== Segment start ==

/-- Settles O52: the counts by the phases of R39, the codes as paths of the complete tree. -/
theorem sizesStayInBounds : Obligations.SizesStayInBounds := by
  intro s h
  have hcap := h.capacity
  obtain ⟨hnodes, hqueue⟩ := h.nodeCount_pqCount_le
  refine ⟨hcap, by omega, by omega, h.outFits, fun hcoded p hp => ?_⟩
  have hd := h.treeDone (.inr hcoded)
  obtain ⟨m, hm, hleaf⟩ := (h.codesValid hcoded).mem_descend hp
  exact ⟨hd.path_length_le hm, hd.leaf_path_length_pos hm hleaf⟩

end Sys2Proof.Machine
end

section
/-! PROOFS. What commands may write (10_state.md R28, R29; 60_exceptions.md R204, R205), from the one lemma that says all that
exec can answer. -/

namespace Sys2Proof.Machine

/-- A command's next state: the aborted state of one of its errors, or its writes committed. -/
theorem exec_next_cases {i : Instr} {s t : State} (he : exec i s = .next t) :
    (∃ c, c ∈ errorsOf i ∧ c ≠ .ok ∧ t = aborted c s) ∨ ∃ u, t = completed u ∧ Touches i s u := by
  rcases exec_ends i s with ⟨c, hmem, hc, hr⟩ | ⟨u, hr, ht⟩
  · exact .inl ⟨c, hmem, hc, Host.Outcome.next.inj (he.symm.trans hr)⟩
  · exact .inr ⟨u, Host.Outcome.next.inj (he.symm.trans hr), ht⟩

/-- Settles O14: a failing command keeps all four words, a successful one those its rule does not name. -/
theorem resultsOnlyFromSuccessfulQueries : Obligations.ResultsOnlyFromSuccessfulQueries := by
  intro i s t he
  rcases exec_next_cases he with ⟨c, -, -, rfl⟩ | ⟨u, rfl, ht⟩
  · simp
  · have hok : ¬ (completed u).last ≠ .ok := by simp
    exact ⟨fun h => ht.res0 (h.resolve_right hok), fun h => ht.res1 (h.resolve_right hok),
      fun h => ht.res2 (h.resolve_right hok), fun h => ht.res3 (h.resolve_right hok)⟩

/-- Settles O15: a failing command keeps the phase, so the change is one of those a successful command makes. -/
theorem phaseTransitions : Obligations.PhaseTransitions := by
  intro i s t he hne
  rcases exec_next_cases he with ⟨c, -, -, rfl⟩ | ⟨u, rfl, ht⟩
  · exact absurd rfl hne
  · exact ⟨rfl, ht.phase.resolve_left hne⟩

/-- Settles O16: a failing command keeps all storage, a successful one all but what its rule has it write. -/
theorem storageWrittenOnlyByItsCommands : Obligations.StorageWrittenOnlyByItsCommands := by
  intro i s t he hclear
  rcases exec_next_cases he with ⟨c, -, -, rfl⟩ | ⟨u, rfl, ht⟩
  · simp
  · exact ⟨fun hne => (ht.table.resolve_left (not_and_or.2 hne)).resolve_left hclear,
      fun hne => (ht.nodes.resolve_left hne).resolve_left hclear,
      fun hne => (ht.heap.resolve_left hne).resolve_left hclear,
      fun hne => (ht.root.resolve_left hne).resolve_left hclear,
      fun hne => (ht.code.resolve_left hne).resolve_left hclear,
      fun hne => (ht.out.resolve_left hne).resolve_left hclear⟩

end Sys2Proof.Machine
end

section
/-! PROOFS. What a read of the window returns (10_state.md R21 to R37; 20_memory.md R53, R57), and STATUS as a number (R26). -/

namespace Sys2Proof.Machine

variable {s : State} {rest : List HostOp} {off : Nat}

/-! ### Reads -/

@[simp] theorem regContent_takeTurn (s : State) (r : Reg) : regContent (takeTurn s) r = regContent s r := by
  unfold takeTurn
  split
  · exact regContent_env s _ r
  · rfl

@[simp] theorem readIsDraw_takeTurn (s : State) (r : Reg) : readIsDraw (takeTurn s) r = readIsDraw s r := by
  simp [readIsDraw]

theorem readValue_of_not_draw {r : Reg} (h : readIsDraw s r = false) : readValue s r = regContent s r := by
  simp [readValue, h]

/-- A read of a slot of the window that is no draw returns the register's content (R53). -/
theorem step_read_slot (hm : mover s = .host) (ho : s.env.ops = .read (s.params.huffBase + off) 4 :: rest)
    (hoff : off < 0x80) (h4 : off % 4 = 0) (hdraw : readIsDraw s (regAt off) = false) :
    ∃ t, step s = .next t ∧ t.env.ops = rest ∧
      t.env.trace = s.env.trace ++ [.read off (regContent s (regAt off))] := by
  have hvalue : readValue (takeTurn s) (regAt off) = regContent s (regAt off) := by
    rw [readValue_of_not_draw (by simpa using hdraw), regContent_takeTurn]
  exact ⟨popOp (hostRead off (takeTurn s)),
    by simp [step_host hm ho, hostStep, accessRefusal_slot _ hoff h4], by simp [ho], by simp [hvalue]⟩

/-- The registers a command in flight may be updating stand at 0x1C to 0x40 (R57). -/
theorem unspecifiedWhileBusy_regAt (h : off < 0x1C ∨ 0x40 < off) : unspecifiedWhileBusy (regAt off) = false := by
  unfold regAt
  split <;> simp_all [unspecifiedWhileBusy]

theorem readIsDraw_regAt (h : s.busy = false ∨ off < 0x1C ∨ 0x40 < off) : readIsDraw s (regAt off) = false := by
  rcases h with hidle | hout
  · simp [readIsDraw, hidle]
  · simp [readIsDraw, unspecifiedWhileBusy_regAt hout]

/-- The offsets from 0x44 on are reserved (R21). -/
theorem regAt_reserved (h : 0x44 ≤ off) : regAt off = .reserved := by
  unfold regAt
  split <;> simp_all

theorem zext32_of_toNat {n : Nat} {v : Word} (h : v.toNat = n) : zext32 n = v := by
  subst h
  simp [zext32]

/-- Settles O59: each row of R21's map is a slot, and its register's content is the row's value. -/
theorem registerMapReads : Obligations.RegisterMapReads := by
  intro s rest off v hm ho hspecified hrow
  obtain ⟨hoff, h4⟩ : off < 0x80 ∧ off % 4 = 0 := by omega
  have hcontent : regContent s (regAt off) = v := by
    rcases hrow with ⟨rfl, hv⟩ | ⟨rfl, hv⟩ | ⟨rfl, hv⟩ | ⟨rfl, hv⟩ | ⟨rfl, hv⟩ | ⟨rfl, hv⟩ | ⟨rfl, hv⟩ | ⟨rfl, hv⟩ |
      ⟨rfl, hv⟩ | ⟨rfl, hv⟩ | ⟨rfl, hv⟩ | ⟨rfl, hv⟩ | ⟨rfl, hv⟩ | ⟨rfl, hv⟩ | ⟨rfl, hv⟩ | ⟨rfl, hv⟩ | ⟨rfl, hv⟩ |
      ⟨hlo, -, -, hv⟩
    exacts [hv.symm, hv.symm, zext32_of_toNat hv, zext32_of_toNat hv, hv.symm, hv.symm, hv.symm, hv.symm, hv.symm,
      hv.symm, hv.symm, zext32_of_toNat hv, zext32_of_toNat hv, zext32_of_toNat hv, hv.symm, zext32_of_toNat hv, hv.symm,
      by rw [regAt_reserved hlo, hv]; rfl]
  subst hcontent
  exact step_read_slot hm ho hoff h4 (readIsDraw_regAt hspecified)

/-- Settles O41: three rows of the map, none of them a draw. -/
theorem constantRegistersRead : Obligations.ConstantRegistersRead := by
  intro s rest off v hm hrow ho
  refine registerMapReads s rest off v hm ho (by omega) ?_
  rcases hrow with hversion | hsyms | hout
  · exact .inr (.inl hversion)
  · exact .inr (.inr (.inl hsyms))
  · exact .inr (.inr (.inr (.inl hout)))

/-! ### STATUS -/

/-- Bits put side by side weigh by their places. -/
theorem toNat_append_eq_add {m n : Nat} (x : BitVec m) (y : BitVec n) : (x ++ y).toNat = x.toNat * 2 ^ n + y.toNat := by
  rw [BitVec.toNat_append, ← Nat.shiftLeft_add_eq_or_of_lt y.isLt, Nat.shiftLeft_eq]

theorem statusWord_toNat (s : State) : (statusWord s).toNat = s.busy.toNat + 2 * s.sticky.toNat + 4 * s.overrun.toNat +
    16 * (phaseBits s.phase).toNat + 256 * (codeByte s.last).toNat := by
  simp only [statusWord, toNat_append_eq_add, BitVec.toNat_ofBool, BitVec.toNat_ofNat]
  omega

/-- Settles O42: the fields at their places, and the numbers of the phases and of the codes. -/
theorem statusFields : Obligations.StatusFields := by
  intro s
  rw [statusWord_toNat]
  congr 1
  · congr 2
    cases s.phase <;> rfl
  · congr 1
    cases s.last <;> rfl

end Sys2Proof.Machine
end

section
/-! PROOFS. The step, and that a latched command word runs next (10_state.md R27; 20_memory.md R55). -/

namespace Sys2Proof.Machine

/-- The decoder undoes the encoder (R74): the row of R73 that an instruction's opcode selects is its own. -/
theorem decodeWord_encode (i : Instr) : decodeWord (encode i) = .ok i := by
  rw [decodeWord, encode, splitWord_joinWord]
  cases i <;> rfl

theorem tableWord_toNat (w : Word) : tableWord 32 w.toNat = w := by
  apply BitVec.eq_of_toNat_eq
  simpa [tableWord] using w.isLt

/-- The core's move executes the pending word (R55). -/
theorem step_core {s : State} {w : Word} (hm : mover s = .core) (hp : s.pending = some w) :
    step s = executeWord w (takeTurn s) := by
  simp [step, hm, hp]

theorem busy_of_mover_core {s : State} (hm : mover s = .core) : s.busy = true := by
  by_contra hidle
  simp [mover, hidle] at hm

/-- With a command in flight and no operation to come the core moves (U18). -/
theorem mover_of_no_ops {s : State} (hbusy : s.busy = true) (ho : s.env.ops = []) : mover s = .core := by
  rw [mover, if_pos hbusy]
  split <;> simp [ho]

/-- All that a step can be: none where there is nothing to do, the core's on the pending word, or the host's on its next
operation. -/
theorem step_cases (s : State) :
    (s.busy = false ∧ s.env.ops = [] ∧ step s = .next s) ∨
    (∃ w, mover s = .core ∧ s.pending = some w ∧ step s = executeWord w (takeTurn s)) ∨
    ∃ op rest, mover s = .host ∧ s.env.ops = op :: rest ∧ step s = hostStep op (takeTurn s) := by
  cases hm : mover s with
  | core =>
    obtain ⟨w, hw⟩ := Option.isSome_iff_exists.1 (busy_of_mover_core hm)
    exact .inr (.inl ⟨w, rfl, hw, step_core hm hw⟩)
  | host =>
    cases ho : s.env.ops with
    | nil =>
      have hidle : s.busy = false := Bool.eq_false_iff.2 fun hbusy => by simp [mover_of_no_ops hbusy ho] at hm
      exact .inl ⟨hidle, rfl, by simp [step, hm, ho]⟩
    | cons op rest => exact .inr (.inr ⟨op, rest, rfl, rfl, step_host hm ho⟩)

== Segment end ==

▶ Exercise directions: In the listing above, find the line containing "says all that" and the line containing "(he : exec i". Output them and every line between, exactly, and nothing else.

▶ Exercise solution:
/-! PROOFS. What commands may write (10_state.md R28, R29; 60_exceptions.md R204, R205), from the one lemma that says all that
exec can answer. -/

namespace Sys2Proof.Machine

/-- A command's next state: the aborted state of one of its errors, or its writes committed. -/
theorem exec_next_cases {i : Instr} {s t : State} (he : exec i s = .next t) :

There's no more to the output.